**About this exercise**
Repeat verbatim, and only, the lines of the data below, beginning at the line that contains "1).getLsbD k = true) ∧" and stopping after the line that contains "(∃ m : Level, inside.core.loops[m].active".

**Stored data**

theorem witness_IntegerArithmeticResults : Free bare { x := [1, 2] } { x := [3] } ∧ Free bare { x := [1] } { x := [3] } ∧
  Free bare { x := [1, 2, 3] } { x := [3] } := by unfold Free; decide +kernel
theorem witness_BitFieldAndPredicateResults :
  Free bare { x := [1, 2] } { x := [3] } ∧ Free bare { x := [1] } { x := [3] } ∧ Free bare { x := [1, 3] } { x := [3] } ∧
  Free bare { x := [1, 2], p := [1] } { x := [3] } ∧ Free bare {} { x := [3] } ∧ Free bare { p := [1] } { x := [3] } ∧
  Free bare { x := [1, 2] } { p := [1] } ∧ Free bare { x := [1] } { p := [1] } ∧ Free bare { p := [2, 3] } { p := [1] } := by
  unfold Free; decide +kernel
theorem witness_ScalarFloatResults : Free bare { x := [1, 2] } { x := [3] } ∧ Free bare { x := [1] } { x := [3] } ∧
  Free bare { x := [1, 2, 3] } { x := [3] } := by unfold Free; decide +kernel
/-- What a leader hands to a follower. -/
def fed : FeedEntry := { slot := 3, pc := 0x1000, npc := 0x1004, ins := .done, dom := 2, live := true, loops := Vector.replicate 3 LoopLevel.off }
/-- The shape at its bounds, a shape beyond them, the rounding mode and the level at and above theirs, in a launch of level 4 and
in none; a follower with something to issue. -/
theorem witness_SpecialRegisters :
  Free bare {} { x := [1] } ∧ Free bare { x := [1] } {} ∧ Free bare { x := [1, 2] } { x := [3] } ∧
  (32 * 32 * Ty.n8.size ≤ 1024 ∧ Ty.n8.isElem = true ∧ vsLegal (BitVec.ofNat 64 (32 + 2 ^ 16 * 32)) = true) ∧ vsLegal 0 = false ∧
  (4 : Word).toNat ≤ 4 ∧ 4 < (5 : Word).toNat ∧ bare.core.leads = true ∧ (launched.launches.find? launched.core.launch.toNat).map (·.fields.dom) = some 4 ∧
  ((4 : Word).toNat < 8 ∧ (4 : Word).toNat ≤ 4) ∧ (8 ≤ (8 : Word).toNat ∨ 4 < (8 : Word).toNat) ∧
  (let f : State := { pair with others := pair.others.map fun (e : Nat × Core) => (e.1, { e.2 with feed := [fed] }) }
   (f.focus 1).core.leads = false ∧ (f.focus 1).core.feed = [fed]) := by unfold Free; decide +kernel
theorem witness_RegisterWritesAndTheScoreboard :
  (own.pend.any fun e => e.hits { x := [3] }) = false ∧ (own.pend.any fun e => e.hits { v := [3] }) = false ∧
  (own.pend.any fun e => e.hits { p := [3] }) = false ∧ (3 : XReg) ≠ 0 ∧ (3 : PReg) ≠ 0 ∧
  (let s := bare.upd fun c => c.pendX 3 1 7
   s.core.phase = .exchange ∧ s.core.pending { x := [1, 2, 3] } = true) ∧
  (let s := bare.upd fun c => c.lateX 1 7
   s.core.awaited { x := [1, 2, 3] } = true) ∧
  (comp.core.phase = .compute ∧ comp.core.awaited { x := [1, 2, 3] } = false ∧ comp.core.badReg { x := [1, 2] } = none ∧
   comp.core.poisonReg { x := [1, 2] } = none) := by decide +kernel
/-- Conditions that hold and that do not, a loop that holds the target and none, a follower. -/
theorem witness_BranchesAndCalls :
  let s := setP (setX (setVs bare 32 8 0) [(1, 5), (2, 7)]) [(1, 0xFFFFFFFF), (2, 0x80000000)]
  s.core.leads = true ∧ (pair.focus 1).core.leads = false ∧ Free s { x := [1] } {} ∧ Free s { p := [1] } {} ∧ Free s { x := [1, 2] } {} ∧
  Free s {} { x := [63] } ∧ s.core.vs.toNat % 64 = 32 ∧ (∃ k < 32, (s.core.rp 2).getLsbD k = true) ∧ (∀ k < 32, (s.core.rp 1).getLsbD k = true) ∧
  (∀ k < 32, (s.core.rp 3).getLsbD k = false) ∧ ¬ (∀ k < 32, (s.core.rp 2).getLsbD k = true) ∧ s.core.rx 1 = s.core.rx 1 ∧ s.core.rx 1 ≠ s.core.rx 2 ∧
  (s.core.rx 1).toInt < (s.core.rx 2).toInt ∧ (s.core.rx 2).toNat < (-1 : Word).toNat ∧
  (∀ l : Level, ¬ (s.core.loops[l].active = true ∧ s.core.loops[l].start ≤ 0x2000 ∧ (0x2000 : Word) < s.core.loops[l].stop)) ∧
  (looping.core.loops[(0 : Level)].active = true ∧ looping.core.loops[(0 : Level)].start ≤ 0xFF4 ∧ (0xFF4 : Word) < looping.core.loops[(0 : Level)].stop) := by
  unfold Free; decide +kernel
/-- A core whose code page its TLB names, scanned with an instruction at every word. -/
def coded : State := { bare.upd fun c => { c with tlb := [{ ctx := 0, vpage := 0, gpa := 2 ^ 55, hpa := 2 ^ 55, size := 32768, bits := 5, set := 0, vsize := 32768, gsize := 32768 }] } with
                       scans := [(2 ^ 40, .passed (2 ^ 8192 - 1))] }
/-- Counts at and above 2^32, an active level, an end beyond an enclosing loop's, a condition that holds, the last pass. -/
theorem witness_Loops :
  let s := setX coded [(1, 0x100000000), (2, 0xFFFFFFFF)]
  let inside := looping.upd fun c => { c with tlb := s.core.tlb }
  s.core.leads = true ∧ (pair.focus 1).core.leads = false ∧ Free s { x := [1] } {} ∧ Free s { p := [1] } {} ∧ 2 ^ 32 ≤ (s.core.rx 1).toNat ∧
  (s.core.rx 2).toNat < 2 ^ 32 ∧ s.core.loops[(0 : Level)].active = false ∧ fetched (s.enter 0x1010) = true ∧ looping.core.loops[(0 : Level)].active = true ∧
  (∃ m : Level, inside.core.loops[m].active = true ∧ inside.core.loops[m].stop < 0x1010) ∧ fetched (State.enter { inside with scans := s.scans } 0x1010) = true ∧
  (∀ m : Level, s.core.loops[m].active = true → (0x1010 : Word) ≤ s.core.loops[m].stop) ∧ quant .any (looping.core.rp 0) looping.core.rows = true ∧
  quant .any (looping.core.rp 1) looping.core.rows = false ∧ looping.core.loops[(0 : Level)].stop = looping.core.npc ∧
  looping.core.loops[(0 : Level)].start ≤ looping.core.pc ∧ looping.core.pc < looping.core.loops[(0 : Level)].stop ∧
  (∀ m : Level, m ≠ 0 → looping.core.loops[m].active = false) ∧ 1 < looping.core.loops[(0 : Level)].cnt.toNat := by unfold Free; decide +kernel
theorem witness_NopsPhasesAndEnds :
  let busy := bare.upd fun c => c.pendStore 4 0 [1] false
  bare.core.anyResult = false ∧ (bare.upd fun c => c.pendX 3 1 7).core.anyResult = true ∧ (∀ l : Level, bare.core.loops[l].active = false) ∧ bare.core.leads = true ∧
  (pair.focus 1).core.leads = false ∧ comp.core.phase = .compute ∧ Free comp { x := [1] } {} ∧ Free bare { x := [1] } {} ∧ bare.core.phase = .exchange ∧
  (bare.modCore 0 Core.dropReceives).busy 0 = false ∧ (busy.modCore 0 Core.dropReceives).busy 0 = true ∧ bare.core.frame = none ∧
  bare.launches.find? bare.core.launch.toNat = none ∧ (ran (.trap 5) handled).core.frame.isSome = true ∧ (ran (.trap 5) handled).core.phase = .exchange ∧
  (let t := ran (.trap 5) handled
   t.mates t.core = [0] ∧ (t.modCore 0 Core.dropReceives).busy 0 = false) ∧ (launched.launches.find? 1).isSome = true := by unfold Free; decide +kernel
/-- Chains of one and of two, a shape that divides the rectangle and one that does not, a tile whose other core waits with the
same shape and one whose other core has not come, transfers inside and at the edge. -/
theorem witness_ChainsAndTransfers :
  let two := { pair with core := { pair.core with rect := { origin := 0, rows := 1, cols := 2, i := 0, j := 0 } } }
  let other := (two.coreAt 1)
  let waits := { two with others := [(1, { other with task := two.core.task, arrived := true, stage := formCode 1 2 })] }
  let away := { two with others := [(1, { other with task := two.core.task, arrived := false })] }
  let differs := { two with others := [(1, { other with task := two.core.task, arrived := true, stage := formCode 1 1 })] }
  let told := { away with core := { away.core with stage := formBad } }
  let ids := (two.core.rect.tile 1 2).2
  bare.core.frame = none ∧ (∀ l : Level, bare.core.loops[l].active = false) ∧ comp.core.phase = .compute ∧ bare.core.members = 1 ∧ pair.core.members ≠ 1 ∧
  pair.core.phase = .exchange ∧ ¬ (2 ∣ bare.core.rect.rows) ∧ (1 ∣ two.core.rect.rows ∧ 2 ∣ two.core.rect.cols) ∧ two.core.phase = .exchange ∧
  (∀ d ∈ (ids.filter (· ≠ 0)).map waits.coreAt, d.role = .running ∧ d.task = two.core.task ∧ d.arrived = true ∧ d.stage = formCode 1 2) ∧
  (∀ d ∈ (ids.filter (· ≠ 0)).map away.coreAt, d.role = .running ∧ d.task = two.core.task ∧ d.arrived = false) ∧
  (∀ d ∈ (ids.filter (· ≠ 0)).map differs.coreAt, d.role = .running ∧ d.task = two.core.task ∧ d.arrived = true ∧ 2 ^ 40 ≤ d.stage ∧
    d.stage ≠ formCode 1 2 ∧ d.id ≠ two.core.id) ∧ two.core.stage ≠ formBad ∧ told.core.stage = formBad ∧
  (∀ d ∈ (ids.filter (· ≠ 0)).map told.coreAt, d.arrived = false) ∧ (ids.filter (· ≠ 0)).map away.coreAt ≠ [] ∧ pair.core.nextInChain .e = some 1 ∧ pair.core.nextInChain .w = none ∧ bare.core.nextInChain .s = none ∧
  pair.core.poisonReg { v := [2] } = none ∧ pair.core.poisonReg { x := [2] } = none ∧ pair.core.badReg { v := [2] } = none ∧
  pair.core.badReg { x := [2] } = none ∧ (3 : XReg) ≠ 0 := by decide +kernel
/-- Addresses in the own share, at its last byte and beyond it, misaligned, in bank store, poisoned; a load that is to return. -/
theorem witness_LoadsAndReturns :
  let s := setX banked [(1, loc + 65528), (2, loc + 65536), (3, 0x10000), (4, loc + 1)]
  let p := s.upd fun c => { c with poison := [8191] }
  let sp := (s.resolve (s.core.rx 3) 4).getD (.share 0)
  let l := s.upd fun c => c.lateX 5 7
  Free s { x := [1] } { x := [5] } ∧ Free s { x := [1, 2] } { x := [5] } ∧ (s.core.rx 4).toNat % 2 ≠ 0 ∧ s.resolve (s.core.rx 2) 8 = none ∧
  ((s.core.rx 1).toNat % 8 = 0 ∧ tag (s.core.rx 1) = 8 ∧ offset (s.core.rx 1) + 8 ≤ s.core.shareSize) ∧ s.core.sharePoisoned 65528 8 = false ∧
  p.core.sharePoisoned 65528 8 = true ∧ sp.isShare = false ∧ (s.resolve (s.core.rx 3) 4).isSome = true ∧
  ((got (s.readSpace sp 4) none).map List.length) = some 4 ∧ s.core.phase = .exchange ∧ l.core.late.length = 1 ∧
  (l.core.late.map fun p => p.hits { x := [6] }) = [false] := by unfold Free; decide +kernel
/-- Stores to the own share, to bank store with nothing else scheduled and with another turn scheduled, with and without stores
held; stores that the network holds, of which the later must wait for the earlier, and an RC store that need not wait for one of
another granule; at a near scope and at the last; a log word that is due, with a log and without one. -/
theorem witness_StoresAndTheirFrames :
  let s := setX banked [(1, loc + 65528), (2, loc + 65536), (3, 0x10000), (4, loc + 1)]
  let sp := (s.resolve (s.core.rx 3) 4).getD (.share 0)
  let a := { s with agenda := [.turn 0] }
  let h : NetStore := { core := 0, hpa := 2 ^ 54, gpa := 0, part := 0, data := [1, 2], kind := 1, rel := none }
  let far := { h with hpa := 2 ^ 54 + 64 }
  let n := { bare with stores := [h, { h with hpa := 2 ^ 54 + 1 }, { far with rel := some .die }, { far with hpa := 2 ^ 54 + 128 }] }
  let both := { bare with stores := [h, far] }
  let held := { s with stores := [far] }
  let d := { bare.modPart 0 fun p => { p with dlog := 2 ^ 54, dspan := 2 ^ 22 } with dirties := [(0, 65)] }
  Free s { x := [5, 1] } {} ∧ Free s { x := [5, 1, 2] } {} ∧ s.resolve (s.core.rx 2) 4 = none ∧ (s.core.rx 4).toNat % 4 ≠ 0 ∧ sp.isShare = false ∧
  okd (s.writeSpace sp [1, 2, 3, 4] none) = true ∧ s.core.phase = .exchange ∧ own.pend = [] ∧
  (got (s.place (.glob (offset (s.core.rx 3))) 4 .write) (.mem [])) = .mem [{ hpa := 2 ^ 54, gpa := 2 ^ 54, len := 4, kind := 0 }] ∧
  s.agenda = [] ∧ s.deadMem (2 ^ 54) = false ∧ a.agenda ≠ [] ∧ okd (a.place (.glob 0x10000) 4 .write) = true ∧ 
  (∀ l < 4, l ≠ 0 → n.mayPerform 0 l = true ∧ n.mayPerform 1 l = false ∧ n.mayPerform 2 l = false ∧ n.mayPerform 3 l = true) ∧
  (∀ g ∈ n.stores, g.lvl < g.top) ∧ h.cap 1 < h.top ∧ h.top ≤ h.cap 3 ∧ h.near (far.hpa) 2 = false ∧ both.mayPerform 1 3 = true ∧ h.mask = [] ∧
  (n.part 0).dlog = 0 ∧ okd (held.place (.glob 0x10000) 4 .write) = true ∧ held.stores ≠ [] ∧ held.agenda = [] ∧ d.dirties[0]? = some (0, 65) ∧
  (d.part 0).dlog ≠ 0 ∧ d.deadMem (2 ^ 54 + 8) = false ∧ (bare.part 0).dlog = 0 := by unfold Free; decide +kernel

**Task result**
  Free s {} { x := [63] } ∧ s.core.vs.toNat % 64 = 32 ∧ (∃ k < 32, (s.core.rp 2).getLsbD k = true) ∧ (∀ k < 32, (s.core.rp 1).getLsbD k = true) ∧
  (∀ k < 32, (s.core.rp 3).getLsbD k = false) ∧ ¬ (∀ k < 32, (s.core.rp 2).getLsbD k = true) ∧ s.core.rx 1 = s.core.rx 1 ∧ s.core.rx 1 ≠ s.core.rx 2 ∧
  (s.core.rx 1).toInt < (s.core.rx 2).toInt ∧ (s.core.rx 2).toNat < (-1 : Word).toNat ∧
  (∀ l : Level, ¬ (s.core.loops[l].active = true ∧ s.core.loops[l].start ≤ 0x2000 ∧ (0x2000 : Word) < s.core.loops[l].stop)) ∧
  (looping.core.loops[(0 : Level)].active = true ∧ looping.core.loops[(0 : Level)].start ≤ 0xFF4 ∧ (0xFF4 : Word) < looping.core.loops[(0 : Level)].stop) := by
  unfold Free; decide +kernel
/-- A core whose code page its TLB names, scanned with an instruction at every word. -/
def coded : State := { bare.upd fun c => { c with tlb := [{ ctx := 0, vpage := 0, gpa := 2 ^ 55, hpa := 2 ^ 55, size := 32768, bits := 5, set := 0, vsize := 32768, gsize := 32768 }] } with
                       scans := [(2 ^ 40, .passed (2 ^ 8192 - 1))] }
/-- Counts at and above 2^32, an active level, an end beyond an enclosing loop's, a condition that holds, the last pass. -/
theorem witness_Loops :
  let s := setX coded [(1, 0x100000000), (2, 0xFFFFFFFF)]
  let inside := looping.upd fun c => { c with tlb := s.core.tlb }
  s.core.leads = true ∧ (pair.focus 1).core.leads = false ∧ Free s { x := [1] } {} ∧ Free s { p := [1] } {} ∧ 2 ^ 32 ≤ (s.core.rx 1).toNat ∧
  (s.core.rx 2).toNat < 2 ^ 32 ∧ s.core.loops[(0 : Level)].active = false ∧ fetched (s.enter 0x1010) = true ∧ looping.core.loops[(0 : Level)].active = true ∧
  (∃ m : Level, inside.core.loops[m].active = true ∧ inside.core.loops[m].stop < 0x1010) ∧ fetched (State.enter { inside with scans := s.scans } 0x1010) = true ∧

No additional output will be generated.